Eu tinha o sonho de conhecer o Rio de Janeiro, lugar que reunia o melhor que se tinha de cultura, educação, enfim não se podia comparar com Papari ou o próprio estado do Rio Grande do Norte, muito provincianos naquele momento. No Rio de Janeiro freqüentei os melhores ambientes culturais e educacionais, li de tudo, conheci muitos escritores a artistas famosos.
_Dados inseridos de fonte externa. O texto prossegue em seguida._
theorem test_witness_Timers_tick : ∃ t, (atPc 0x200 0xF218).fetch = .ok 0xF218 ∧ step (atPc 0x200 0xF218) = .next t ∧
    t.fault = none ∧ (atPc 0x200 0xF218).awaitingKey = false := fetched rfl (by decide)
theorem test_witness_ProgramCounter_jump : ∃ t, (atPc 0x200 0xBFFF).fetch = .ok 0xBFFF ∧ step (atPc 0x200 0xBFFF) = .next t ∧
    t.fault = none ∧ (atPc 0x200 0xBFFF).awaitingKey = false := fetched rfl (by decide)
theorem test_witness_ProgramCounter_call : ∃ t, (atPc 0xFFE 0x2ABC).fetch = .ok 0x2ABC ∧ step (atPc 0xFFE 0x2ABC) = .next t ∧
    t.fault = none ∧ (atPc 0xFFE 0x2ABC).awaitingKey = false := fetched rfl (by decide)
theorem test_witness_ProgramCounter_return : ∃ t, ((atPc 0x200 0x00EE).push (by decide) 0x345).fetch = .ok 0x00EE ∧
    step ((atPc 0x200 0x00EE).push (by decide) 0x345) = .next t ∧ t.fault = none ∧
    ((atPc 0x200 0x00EE).push (by decide) 0x345).awaitingKey = false := fetched rfl (by decide)
theorem test_witness_ProgramCounter_skip : ∃ t, (atPc 0xFFE 0x3000).fetch = .ok 0x3000 ∧ step (atPc 0xFFE 0x3000) = .next t ∧
    t.fault = none ∧ (atPc 0xFFE 0x3000).awaitingKey = false ∧ t.pc = 0x1002 := fetched rfl (by decide)
theorem test_witness_ProgramCounter_key_skip : ∃ t, (held [15] ((atPc 0x200 0xE19E).setV 1 15)).fetch = .ok 0xE19E ∧
    step (held [15] ((atPc 0x200 0xE19E).setV 1 15)) = .next t ∧ t.fault = none ∧
    (held [15] ((atPc 0x200 0xE19E).setV 1 15)).awaitingKey = false ∧ t.pc = 0x204 := fetched rfl (by decide)
theorem test_witness_ProgramCounter_other : ∃ t, (atPc 0x200 0x6F01).fetch = .ok 0x6F01 ∧ step (atPc 0x200 0x6F01) = .next t ∧
    t.fault = none ∧ (atPc 0x200 0x6F01).awaitingKey = false := fetched rfl (by decide)
theorem test_witness_ProgramCounter_faulting : ∃ t, (atPc 0x200 0x00EE).fetch = .ok 0x00EE ∧ step (atPc 0x200 0x00EE) = .next t ∧
    t.fault ≠ none := fetched rfl (by decide)
theorem test_witness_ProgramCounter_waiting : ∃ t, waitingState.fetch = .ok 0xF50A ∧ step waitingState = .next t ∧
    waitingState.awaitingKey = true := fetched rfl (by decide)
theorem test_witness_OnlyListed_latched : ∃ t, step (State.reset.latch .stack 0) = .next t ∧
    (State.reset.latch .stack 0).fault = some ⟨.stack, 0x200, 0⟩ := of_ends (by decide)
theorem test_witness_OnlyListed_faulting : ∃ t, step (atPc 0x200 0x00EE) = .next t ∧ t.fault ≠ (atPc 0x200 0x00EE).fault :=
  of_ends (by decide)
theorem test_witness_OnlyListed_fetch : (∃ t, step (atPc 0xFFF 0x6011) = .next t ∧ t.fault ≠ none) ∧
    (atPc 0xFFF 0x6011).fetch = .error 4096 := ⟨of_ends (by decide), rfl⟩
theorem test_witness_OnlyListed_register : ∃ t, (atPc 0x200 0x6301).fetch = .ok 0x6301 ∧ step (atPc 0x200 0x6301) = .next t ∧
    t.getV 3 ≠ (atPc 0x200 0x6301).getV 3 ∧ t.pc ≠ (atPc 0x200 0x6301).pc := fetched rfl (by decide)
theorem test_witness_OnlyListed_loaded : ∃ t, ((atPc 0x200 0xF165).setIndex 0x050).fetch = .ok 0xF165 ∧
    step ((atPc 0x200 0xF165).setIndex 0x050) = .next t ∧ t.getV 0 ≠ (atPc 0x200 0xF165).getV 0 ∧
    t.getV 1 ≠ (atPc 0x200 0xF165).getV 1 := fetched rfl (by decide)
theorem test_witness_OnlyListed_flag : ∃ t, ((atPc 0x200 0x8116).setV 1 1).fetch = .ok 0x8116 ∧
    step ((atPc 0x200 0x8116).setV 1 1) = .next t ∧ t.getV 15 ≠ ((atPc 0x200 0x8116).setV 1 1).getV 15 := fetched rfl (by decide)
theorem test_witness_OnlyListed_pc : ∃ t, (atPc 0x200 0x1234).fetch = .ok 0x1234 ∧ step (atPc 0x200 0x1234) = .next t ∧
    t.pc ≠ (atPc 0x200 0x1234).pc ∧ t.pc ≠ (atPc 0x200 0x1234).pc + 2#16 := fetched rfl (by decide)
theorem test_witness_OnlyListed_timer_writes : (∃ t, ((atPc 0x200 0xF215).setV 2 9).fetch = .ok 0xF215 ∧
    step ((atPc 0x200 0xF215).setV 2 9) = .next t ∧ t.dt ≠ ((atPc 0x200 0xF215).setV 2 9).dt) ∧
    ∃ t, ((atPc 0x200 0xF218).setV 2 9).fetch = .ok 0xF218 ∧
      step ((atPc 0x200 0xF218).setV 2 9) = .next t ∧ t.st ≠ ((atPc 0x200 0xF218).setV 2 9).st :=
  ⟨fetched rfl (by decide), fetched rfl (by decide)⟩
theorem test_witness_OnlyListed_timer_tick : ∃ t, (((atPc 0x200 0x1200).setDt 1).setSt 255).fetch = .ok 0x1200 ∧
    step (((atPc 0x200 0x1200).setDt 1).setSt 255) = .next t ∧ t.dt ≠ 1 ∧ t.st ≠ 255 := fetched rfl (by decide)
theorem test_witness_OnlyListed_index : ∃ t, (atPc 0x200 0xA123).fetch = .ok 0xA123 ∧ step (atPc 0x200 0xA123) = .next t ∧
    t.index ≠ (atPc 0x200 0xA123).index := fetched rfl (by decide)
theorem test_witness_OnlyListed_stack : ∃ t, (atPc 0x200 0x2ABC).fetch = .ok 0x2ABC ∧ step (atPc 0x200 0x2ABC) = .next t ∧
    t.stack ≠ (atPc 0x200 0x2ABC).stack ∧ t.sp ≠ (atPc 0x200 0x2ABC).sp := fetched rfl (by decide)
theorem test_witness_OnlyListed_fb : ∃ t, ((atPc 0x200 0xD011).setIndex 0x050).fetch = .ok 0xD011 ∧
    step ((atPc 0x200 0xD011).setIndex 0x050) = .next t ∧ t.fb ≠ (atPc 0x200 0xD011).fb := fetched rfl (by decide)
theorem test_witness_OnlyListed_mem : ∃ t, ((atPc 0x200 0xF055).setV 0 1).fetch = .ok 0xF055 ∧
    step ((atPc 0x200 0xF055).setV 0 1) = .next t ∧ t.mem ≠ (atPc 0x200 0xF055).mem := fetched rfl (by decide)
theorem test_witness_OnlyListed_rnd : ∃ t, (atPc 0x200 0xC2FF).fetch = .ok 0xC2FF ∧ step (atPc 0x200 0xC2FF) = .next t ∧
    t.draws ≠ (atPc 0x200 0xC2FF).draws := fetched rfl (by decide)
theorem test_witness_FlagRegister_side_effect : ∃ t, ((atPc 0x200 0x8116).setV 1 1).fetch = .ok 0x8116 ∧
    step ((atPc 0x200 0x8116).setV 1 1) = .next t ∧ t.getV 15 ≠ ((atPc 0x200 0x8116).setV 1 1).getV 15 :=
  fetched rfl (by decide)
theorem test_witness_FlagRegister_destination : ∃ t, (atPc 0x200 0x6F01).fetch = .ok 0x6F01 ∧
    step (atPc 0x200 0x6F01) = .next t ∧ t.getV 15 ≠ (atPc 0x200 0x6F01).getV 15 := fetched rfl (by decide)
theorem test_witness_SoundTimerIsNeverRead : ∃ t, step (atPc 0x200 0x6F01) = .next t ∧ t.getV 15 = 1 := of_ends (by decide)

/-- A state that meets the invariant at the bounds of it: `PC` the highest that `Bnnn` reaches, a stack entry of 0x1000. -/
def edgeState : State :=
  { State.reset with pc := 0x10FE#16, stack := State.reset.stack.set 0 0x1000#16, mem := [(0xFFF, 1)] }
O Rio foi o meu auge, mas nunca esqueci minhas raízes, visitava muito Nísia Floresta e todos pediam que eu retornasse”.
Seu segundo livro, de contos, “Cada cabeça uma sentença”, Ática Editora, saiu em 1978, publicado no Rio de Janeiro, pois suas relações com aquele estado nunca se encerraram devido às amizades ali construídas. “Era um livro de contos, tendo a Justiça como personagem principal”, explicou Socorro.
No fim de 1979 o Rio Grande do Norte promoveu concurso para seu quadro docente e Socorro Trindade foi aprovada como professora do curso de Comunicação. Foi uma das mulheres pioneiras a exercer o magistério nessa instituição. Naquela época precisou atender as necessidades da universidade com dedicação exclusiva. “Eu praticamente morava na UFRN, pois lecionava nos três turnos”. 
No início de 1980, regressou a Natal, tendo sido professora do Departamento de Comunicação Social da UFRN, onde exerceu também cargos administrativos. Na UFRN, implementou diversas iniciativas visando estimular a criação literária, entre elas, o Laboratório de Criatividade, que reuniu diversos intelectuais natalenses e jovens aprendizes da arte poética. A produção do Laboratório era divulgada no jornal-poster Dito e feito e na revista Grande Ponto.
Em 1981 publicou Grande Ponto: Laboratório de Criatividade, pela Editora Universitária. Ainda em 1981 lançou Feminino feminino – Ensaio, também pela Editora Universitária.
Em 1982 publicou uma obra de poesia no Rio de Janeiro “Uma Arma Para Maria, Editora Codecri.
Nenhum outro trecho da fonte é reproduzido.